Umweltschützer über Motorradlärm: „Wer fährt, will das Ding hören“
Der Forderungskatalog grüner Bundestagsabgeordneter gegen Motorradlärm setze zu sehr auf Kampagnen, sagt Umweltschützer Holger Siegel.
taz: Herr Siegel, mehrere Grünen-Bundestagsabgeordnete um Fraktionsvize Oliver Krischer haben kürzlich 6 Maßnahmen gegen Motorradlärm vorgeschlagen. An erster Stelle nennen sie Kampagnen, damit die „Biker“ leiser fahren. Gute Idee?
Holger Siegel: In dem Papier kommt die Forderung des Bundesrats zu kurz, dass besonders belastete Strecken für Motorräder an Sonn- und Feiertagen gesperrt werden können, um Lärm zu reduzieren. Diese Positionierung der vier grünen Abgeordneten ist erstaunlich, weil für die Entschließung der Länderkammer ausgerechnet Winfried Hermann, der grüne Verkehrsminister von Baden-Württemberg, maßgeblich verantwortlich war.
Warum ist Ihnen die Forderung nach Fahrverboten so wichtig?
Dadurch ist die Debatte wirklich in Schwung gekommen. Wir wollen das Druckmittel Fahrverbote nicht aufgeben, das wir brauchen, damit die Maschinen leiser werden. Wenn Motorradfahren sozialverträglich ist, sind Streckensperrungen unnötig.
Der 54-Jährige ist Sprecher des Arbeitskreises Motorradlärm beim Bund für Umwelt und Naturschutz Deutschland.
Was muss dafür passieren?
Motorräder müssen künftig die Lärmgrenzwerte immer einhalten, nicht nur in Situationen wie im amtlichen Zulassungstest. Bisher sind sie meist auf der Straße viel lauter als bei der Prüfung.
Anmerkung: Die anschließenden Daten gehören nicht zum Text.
/-- Whether a domain's droop has lasted 100 µs. -/
def droopLasts (s : State) (domain : Nat) : Bool :=
  let q := quadOf s (domain % 16)
  if domain < 16 then q.drooping && decide (q.since + 100000 ≤ s.time)
  else q.droopingVb && decide (q.sinceVb + 100000 ≤ s.time)

/-- DROOP_TIMEOUT: the regulator has failed; the quadrant is forced to OP0 until device reset. -/
def execDroopTimeout (domain : Nat) (s : State) : Host.Outcome State Fault Refusal :=
  eventStep (do
    if droopLasts (← get) domain then do
      modQuad (domain % 16) fun q => takePoint { q with forced := true }
      platformRecord (domain % 16 / 4) { ErrRec.blank with number := domain }
    else pure ()) s

/-! ### Temperature (13 R385; 21 R511-R513) -/

/-- The thermal ceiling after a reading (13 R385): one step down at each tick from 95 °C up, one step up per 1 ms
below 90 °C, until it reaches the target. The point follows at the boundary (21 R510). -/
def ceilingStep (s : State) (temp : Nat) (q : Quad) : Quad :=
  let q := { q with temp := temp }
  if 2 ≤ q.thermal then q
  else if 95 ≤ temp then
    if q.risen < s.tickTime || q.ceiling = 15 then
      { q with ceiling := Nat.min q.ceiling q.op - 1, thermal := 1, risen := s.time }
    else q
  else if temp < 90 && q.ceiling < 15 && decide (q.risen + 1000000 ≤ s.time) then
    if q.target ≤ q.ceiling + 1 then { q with ceiling := 15, thermal := 0, risen := s.time }
    else { q with ceiling := q.ceiling + 1, risen := s.time }
  else q

/-- THERMAL_CEILING_STEP (13 R385). -/
def execThermalCeilingStep (quad temp : Nat) (s : State) : Host.Outcome State Fault Refusal :=
  eventStep (do
    let s ← get
    modQuad quad (ceilingStep s temp)) s

/-- THERMAL_TRIP: the quadrant's blocks are saved or flushed, its units gated and its waiting wakes cancelled, and
it goes to OP0. -/
def tripQuad (quad temp : Nat) : Act Unit := do
  let s ← get
  if temp < 105 || 2 ≤ (quadOf s quad).thermal then pure ()
  else do
    modQuad quad fun q => takePoint { q with thermal := 2, temp := temp, ceiling := 0, risen := s.time }
    each ((List.range 48).filter fun i => !isFirmwareCore (48 * quad + i)) fun i => do
      let _ ← attempt (clearCore (48 * quad + i))
      let _ ← attempt (promoteWhere (48 * quad + i) fun _ => true)
      let _ ← attempt (backCore (48 * quad + i))
    each (List.range 13) fun u => setGate quad u .gated
    modify fun s => { s with gateQueue := del s.gateQueue quad }
    platformRecord (quad / 4) { ErrRec.blank with number := quad, part := (partitionOfQuad s quad).getD 0 }

/-- THERMAL_TRIP (21 R511). -/
def execThermalTrip (quad temp : Nat) (s : State) : Host.Outcome State Fault Refusal := eventStep (tripQuad quad temp) s

/-- THERMAL_TRIP_CLEAR (21 R511): below 85 °C the units wake through the arbiter, and the ceiling rises. -/
def execThermalTripClear (quad temp : Nat) (s : State) : Host.Outcome State Fault Refusal :=
  eventStep (do
    let s ← get
    if temp < 85 && (quadOf s quad).thermal = 2 then do
      modQuad quad fun q => { q with thermal := 1, temp := temp, risen := s.time }
      each (List.range 13) (wakeUnit quad)
    else pure ()) s

/-- THERMAL_SENSOR_FAIL (21 R513): once every sensor has failed, band 7 and OP0 hold until device reset. -/
def execThermalSensorFail (quad sensor : Nat) (s : State) : Host.Outcome State Fault Refusal :=
  eventStep (modQuad quad fun q =>
    let q := { q with sensors := insertNew q.sensors sensor }
    if Config.thermalSensors quad ≤ q.sensors.length then takePoint { q with thermal := 3, forced := true } else q) s

/-- THERMAL_EMERGENCY (21 R512): power is removed, with no save and no record. -/
def execThermalEmergency (s : State) : Host.Outcome State Fault Refusal :=
  eventStep (modify fun s => { s with power := false }) s

/-- STACK_TEMPERATURE_LIMIT (13 R385, 21 R511): the four slices of a stack. -/
def execStackTemperatureLimit (stack temp : Nat) (s : State) : Host.Outcome State Fault Refusal :=
  eventStep (each (List.range 4) fun j =>
    modSlice (4 * stack + j) fun x => { x with
      temp := temp
      refuse := if 105 ≤ temp then true else if temp < 95 then false else x.refuse
      halfRate := if 95 < temp then true else if temp < 90 then false else x.halfRate }) s

/-! ### Gating and waking (13 R386, R387; 21 R509) -/

/-- Whether a cluster is kept for a part of a gang that has yet to start (19 R453). -/
def clusterKept (s : State) (cluster : Nat) : Bool :=
  s.partitions.any fun e => e.2.reserved.any fun r => clusterOfCore r.core = cluster

/-- Whether a quadrant's port is kept for such a part (19 R453). -/
def portKept (s : State) (q : Nat) : Bool :=
  s.partitions.any fun e => e.2.reserved.any fun r => quadOfCore r.core = q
Da sind wir uns mit den grünen Abgeordneten einig.
Was halten Sie von dem Vorschlag der Parlamentarier, dass der Bund Kampagnen etwa mit Ermahnungen auf Schildern unterstützen soll, damit Motorradfahrer nicht so laut beschleunigen?
Das verkennt die Psychologie des Motorradfahrens. Das sage ich als Motorradfahrer. Wer Motorrad fährt, will das Ding auch hören. Das ist einfach so fest in den Köpfen drin, dass die Geräuschemission dazugehört. Es ist naiv zu glauben, man müsse nur lange genug auf die einreden, und dann wird es leiser. Dazu ist das Thema für die Motorradfahrer einfach zu stark emotional aufgeladen. Die Strecken sind doch schon mit Schildern gepflastert. Hinterm Ortsschild wird trotzdem wieder ordentlich Gas gegeben.
Die Grünen betonen, nur eine „laute Minderheit“ verursache die Probleme. Stimmt diese Analyse?
Nein, das ist ein Narrativ der Industrie und der Fahrer, das die Abgeordneten leider übernommen haben. Fast alle neuen schweren Motorräder sind ab Werk legal zu laut. Dann gibt es eine ganz kleine Minderheit, die ihre Maschinen illegal so manipuliert, dass sie noch lauter sind. Und es gibt eine große Minderheit, die ihre Motorräder legal mit extra lauten Auspuffen nachrüsten lässt. Manche große Harley-Händler sagen, dass sie an jeder zweiten neuen Maschine einen Klappenauspuff montieren, der im Zulassungstest leise genug ist, aber im richtigen Leben unerträglich laut. Wir reden nicht von 3 Prozent aller Motorradfahrer, die auffällig belästigend sind, sondern eher von 30 Prozent.
Was finden Sie außer der Reform der Zulassungstests gut an dem Grünen-Papier?
Zum Beispiel auch, dass die Polizei überdurchschnittlich laute Motorradfahrer bestrafen können soll. Oder dass das Problem gelöst werden muss, dass Raser wegen der Vermummung mit Helmen und der vorne fehlenden Nummernschilder nur sehr schwer zu sanktionieren sind. Die Halterkostenhaftung wäre ein Mittel, also dass der Fahrzeughalter die Verwaltungskosten tragen muss, die etwa durch die Ermittlung des Fahrers entstehen.